If this doesn't signal the need for FISA reforms, what will?


So, what I've learned from this nothingburger is that Devin Nunes (and, presumably, he Trump White House, who he's been fairly openly acting as a shield for from day one) is really, really worried about the Carter Page piece of the investigation.

I don't see this release doing all that much politically other than raising the stakes; even assuming people miss that it's political spin, there's no new smoking gun even alleged here that is likely to change minds. I suppose it might shore up support among people whose reflexive support for Trump competes with reflexive support for law enforcwment, which is politically significant if the concern is the collapse of support in the Republican base, but I don't see it having resonance beyond that.


This is the furthest thing from a nothingburger. Comey testified under oath that the dossier was salacious and unverified. The FBI knew the document was opposition research created by Clinton and the DNC. Yet Comey approved surveillance on the Trump team based on that document. So in effect, the FBI worked with the democrats to falsify documents to go after a political opponent. This is a pretty big scandal.


> Yet Comey approved surveillance on the Trump team based on that document.
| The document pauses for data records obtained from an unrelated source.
/-- A run of core 0 in tree 0 on stream 9, with a child on port 1 that has not ended. -/
def collRun (k : Nat) (kids : List CollIn) : CollRun :=
  { core := 0, recIx := 0, cmd := 0, item := 0, slot := lslot k 0, hollow := false, tick := 0, own := { CollIn.fresh 31 with last := true }, kids := kids, sent := false,
    got := 0, step := 0 }
/-- Tree 0 valid, rooted here (parent 31) or with its parent on port 0, child ports as given, and a timeout. -/
def inTree (par kids : Nat) (s : State) : State := s.setRegN (pCOLL 0 + Off.COLL_TREE) (par + kids * 2 ^ 8 + 2 ^ 29 + 2 ^ 32)

theorem wit_CollectivesStartAdvanceAndTimeOut :
    (∃ (s : State) (o : SlotOp) (x : LSlot) (r : CollRun), s.linkOp 0 0x12 = some (o, x)
      ∧ (s.collStart 0 o x).colls.filter (fun r => r.core == 0 && r.op == 0x12) = [r])
    ∧ (∀ k ∈ [0x10, 0x11, 0x12, 0x13], ∃ (s : State) (r : CollRun), s.linkOp 0 k = none ∧ s.colls.filter (fun r => r.core == 0 && r.op == k) = [r])
    ∧ ((collRun 0x12 []).op = 0x12 ∧ (collRun 0x12 []).sent = false ∧ (collRun 0x12 []).kids = [] ∧ (inTree 0 0 State.reset).treeParent (collRun 0x12 []).tree ≠ 31
      ∧ (inTree 31 0 State.reset).treeParent (collRun 0x12 []).tree = 31)
    ∧ (∀ up ∈ [true, false], ∃ (s : State) (fl : RxFlit) (r : CollRun),
      (s.port 0).rxq.find? (fun f => f.typ == 0x18 && (s.collRestOf 0 f.payload || (s.cdataFor 0 f.payload).isSome)) = some fl
      ∧ s.collRestOf 0 fl.payload = false ∧ s.cdataFor 0 fl.payload = some r ∧ bits (fld fl.payload 3 1) 7 6 = 0 ∧ bit (fld fl.payload 3 1) 2 = !up)
    ∧ (∀ k ∈ [0x10, 0x12], ∃ (s : State) (r : CollRun),
      s.colls.find? (fun r => r.core == 0 && !r.kids.all (·.ended) && decide (r.tick + bits (s.tree r.tree) 39 32 ≤ s.now)) = some r ∧ r.op = k)
    ∧ (busy.noJob = false ∧ State.reset.noJob = true ∧ bits (31 + 2 ^ 32) 39 32 = 1 ∧ bit (31 + 2 ^ 32) 29 = false
      ∧ bit (31 + 2 ^ 29 + 2 ^ 32) 29 = true ∧ State.reset.treeCheck (31 + 2 ^ 29 + 2 ^ 32) = 0) := by
  refine ⟨⟨inTree 31 2 (linking (portIn 2 portA) (op (lslot 0x12 0))), lop 0x12 0, lSlot (lslot 0x12 0),
      collRun 0x12 [CollIn.fresh 1], by decide +kernel⟩, ?_, by decide +kernel,
    ?_, ?_, by decide +kernel⟩
  · intro k h; refine ⟨{ State.reset with colls := [collRun k []] }, collRun k [], ?_⟩
    revert k; decide +kernel
  · intro up h; cases up
    · exact ⟨inTree 0 0 { here 0x18 (mkCdata 9 0 4 0 0 0 []) with colls := [collRun 0x11 []] }, rx 0x18 (mkCdata 9 0 4 0 0 0 []), collRun 0x11 [],
        by decide +kernel⟩
    · exact ⟨inTree 31 1 { here 0x18 (mkCdata 9 0 0 0 0 0 []) with colls := [collRun 0x10 [CollIn.fresh 0]] }, rx 0x18 (mkCdata 9 0 0 0 0 0 []),
        collRun 0x10 [CollIn.fresh 0], by decide +kernel⟩
  · intro k h; refine ⟨inTree 31 2 { ticking 64 with colls := [collRun k [CollIn.fresh 1]] }, collRun k [CollIn.fresh 1], ?_⟩
    revert k; decide +kernel
/-! ### Chapter 13: errors, leaving, snapshots -/
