-- ==== Sys2Proof/Machine/Flags.lean ====
section
/-! DEFINITION. Values computed from the state and never stored: time and address arithmetic (00_scope.md R13), status
and flag registers (10_state.md R28, R29, R35, R37, R40, R42, R44), the ACIA interrupt formula (42_acia.md R193), the error codes
and response flags (60_exceptions.md R351, 30_encoding.md R104). -/

namespace Sys2Proof

/-- The ERR field of an error (60_exceptions.md R351). -/
def ErrCode.code : ErrCode → BitVec 8
  | .illegalOp => 0x01
  | .reserved => 0x02
  | .priv => 0x03
  | .badSel => 0x04
  | .badIdx => 0x05
  | .busy => 0x06
  | .timeRegress => 0x07
  | .noFire => 0x08
  | .inert => 0x09
  | .value => 0x0a
  | .noDisk => 0x0b
  | .noSector => 0x0c
  | .notReady => 0x0d
  | .io => 0x0e

/-! ### Time and addresses, at the widths the parameters give (00_scope.md R8) -/

/-- A number of cycles as a ClockValue, modulo `2^CW`: also a product of cycles used as a `CW`-bit delay
(46_cross_family.md R330). -/
def Params.cycles (p : Params) (n : Nat) : Clock := BitVec.ofNat 64 (n % 2 ^ p.cw)

/-- `tadd(a, d)` (00_scope.md R13): wraps modulo `2^CW`. -/
def Params.tadd (p : Params) (a d : Clock) : Clock := p.cycles (a.toNat + d.toNat)

/-- `sdiff(a, b)` (00_scope.md R13): the difference modulo `2^CW`, read in two's complement. -/
def Params.sdiff (p : Params) (a b : Clock) : Int := ((a.toNat : Int) - b.toNat).bmod (2 ^ p.cw)

/-- The address `k` bytes on from another: each is taken modulo `2^DMA_ADDR_W` (20_memory.md R74). -/
def Params.addrAt (p : Params) (a : Addr) (k : Nat) : Addr := BitVec.ofNat 32 ((a.toNat + k) % 2 ^ p.dmaAddrW)

end Sys2Proof

namespace Sys2Proof.Machine

/-! ### Response flags -/

/-- `OK` (R104). -/
def OK : BitVec 8 := 1
/-- `VALID` (R104). -/
def VALID : BitVec 8 := 2
/-- `FIRE` (R104). -/
def FIRE : BitVec 8 := 4

/-! ### Engine -/

/-- A flag bit. -/
def flag {w : Nat} (b : Bool) (mask : BitVec w) : BitVec w := if b then mask else 0

/-- ENGINE `STATUS` (10_state.md R28). -/
def engineStatus (s : State) : BitVec 32 :=
  flag (s.disp != .idle) 0x00000001 ||| flag (s.disp == .waitAck) 0x00000002
    ||| (if s.disp = .waitAck then s.fireCb.setWidth 32 <<< 8 else 0)
    ||| flag s.pins.kbd 0x00010000 ||| flag s.pins.midi 0x00020000 ||| flag s.pins.disk 0x00040000

/-- Whether `c` is an identity with a pending entry. -/
def pendingAt (s : State) (c : CbId) : Bool := decide (c.val < s.par.ncb) && (s.ag[c]).isSome

/-- ENGINE `PENDING` (10_state.md R29): bit `c` is slot `c`'s `pending`. -/
def enginePending (s : State) : BitVec 32 := BitVec.ofFnLE fun c : Fin 32 => pendingAt s (c.castLE (by decide))

/-! ### ACIA -/

/-- The clock-divide factor as a number (10_state.md R33). -/
def ClockDivide.toNat : ClockDivide → Nat
  | .by1 => 1
  | .by16 => 16
  | .by64 => 64

/-- The interrupt formula (42_acia.md R193). -/
def Acia.irqFormula (a : Acia) : Bool := (a.tdre && a.txIrqEn) || (a.cr.getLsbD 7 && (a.rdrf || a.overrun))

/-- `SR` as read (10_state.md R35). -/
def Acia.sr (a : Acia) : Byte :=
  flag a.rdrf 0x01 ||| flag a.tdre 0x02 ||| flag a.overrun 0x20 ||| flag a.irq 0x80

/-- `FLAGS` (10_state.md R37). -/
def Acia.flags (a : Acia) : BitVec 16 :=
  flag a.lineBusyTx 0x0001 ||| flag a.lineBusyRx 0x0002 ||| flag a.txIrqEn 0x0004 ||| flag a.rxIrqEn 0x0008
    ||| flag a.overrun 0x0010 ||| flag a.irq 0x0020 ||| BitVec.ofNat 16 (a.clockDivide.toNat * 256)

/-- The cycles of one byte on a line (42_acia.md R194), before any wrap. -/
def Acia.byteCycles (p : Params) (a : Acia) : Nat := p.aciaFrameBits * a.clockDivide.toNat * p.aciaClkCycles

/-- `transmission_time` (42_acia.md R194), as a delay. -/
def Acia.transmissionTime (p : Params) (a : Acia) : Clock := p.cycles (a.byteCycles p)

/-! ### DMA -/

/-- `MCR[8]`, the direction: `true` is write, memory to device (43_dma.md R231). -/
def Dma.dirWrite (d : Dma) : Bool := d.mcr.getLsbD 8

/-- The status byte (10_state.md R40, 43_dma.md R244). -/
def Dma.status (d : Dma) : Byte := flag (!d.err) 0x01 ||| flag (d.sct != 0) 0x02 ||| flag d.drq 0x04

/-- `FIFOCTL` (10_state.md R42). -/
def Dma.fifoctl (d : Dma) : Byte :=
  BitVec.ofNat 8 d.idx.val ||| flag (d.sel == 1) 0x10 ||| flag d.drq 0x20 ||| flag d.err 0x40

/-! ### Floppy -/

/-- `Empty(d)` (44_floppy.md R264). -/
def Fdd.empty (f : Fdd) : Bool := f.disk.isNone

/-- Whether a transfer is in flight. -/
def Fdd.busy (f : Fdd) : Bool := f.reading || f.writing

/-- Floppy `FLAGS` (10_state.md R44). -/
def Fdd.flags (f : Fdd) : Byte :=
  flag f.motor 0x01 ||| flag f.reading 0x02 ||| flag f.writing 0x04 ||| flag f.empty 0x08 ||| flag f.singleSided 0x10
    ||| flag f.ghost 0x20

/-- The cycles of one rotation (44_floppy.md R261), before any wrap. -/
def Fdd.rotationCycles (p : Params) (f : Fdd) : Nat := f.cpb.toNat * p.fddBytesPerTrack

/-- `ROT(d)`, the rotation period (44_floppy.md R261), as a delay. -/
def Fdd.rotation (p : Params) (f : Fdd) : Clock := p.cycles (f.rotationCycles p)

/-- `n div d`, rounded down (46_cross_family.md R330); by 0, which the spec keeps from happening, a free value (log entry
27). -/
def quotient (n d : Nat) : Nat := if d = 0 then Config.quotientByZero n else n / d

/-- `n mod d` (46_cross_family.md R330); by 0 a free value (log entry 27). -/
def remainder (n d : Nat) : Nat := if d = 0 then Config.remainderByZero n else n % d

/-- `BytePosition(d)` at time `now` (44_floppy.md R276). When `t_last` lies after `now` the elapsed count is negative
and the position a free value (log entry 14); so it is with `cpb` or `BPT` 0 (log entry 27). -/
def Fdd.bytePosition (p : Params) (f : Fdd) (now : Clock) : Nat :=
  let elapsed := p.sdiff now f.tLast
  remainder (if 0 ≤ elapsed then quotient elapsed.toNat f.cpb.toNat else Config.bytePosAhead now f.tLast f.cpb)
    p.fddBytesPerTrack

/-! ### ACSI -/

/-- ACSIDEV `FLAGS` (30_encoding.md R116). -/
def AcsiDev.flags (a : AcsiDev) : Byte := flag a.present 0x01

end Sys2Proof.Machine
end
The surveillance started long before that dossier was put together. So it couldn't be based on the not-yet-compiled document regardless of what this document claims.


> The surveillance started long before that dossier was put together.

The FISA surveillance targeting Page did not. Information about Page, and implicating him as a Russian asset, was captured on surveillance of Russian nationals suspected of being spies in 2013, and was no doubt key to the FISA application (apparently, one of the points on which Democratic rebuttal challenges the Nunes memo’s characterization is on the centrality of the dossier info to the FISA application.)


> Yet Comey approved surveillance on the Trump team

At the time of the FISA warrant, Page was a former campaign staffer. Characterizing surveillance of him as surveillance of “the Trump team” is wildly inaccurate on many levels.


Disgraceful!

Trump should seize control of the FBI and restore some order. We need to get a grasp on what's going on here.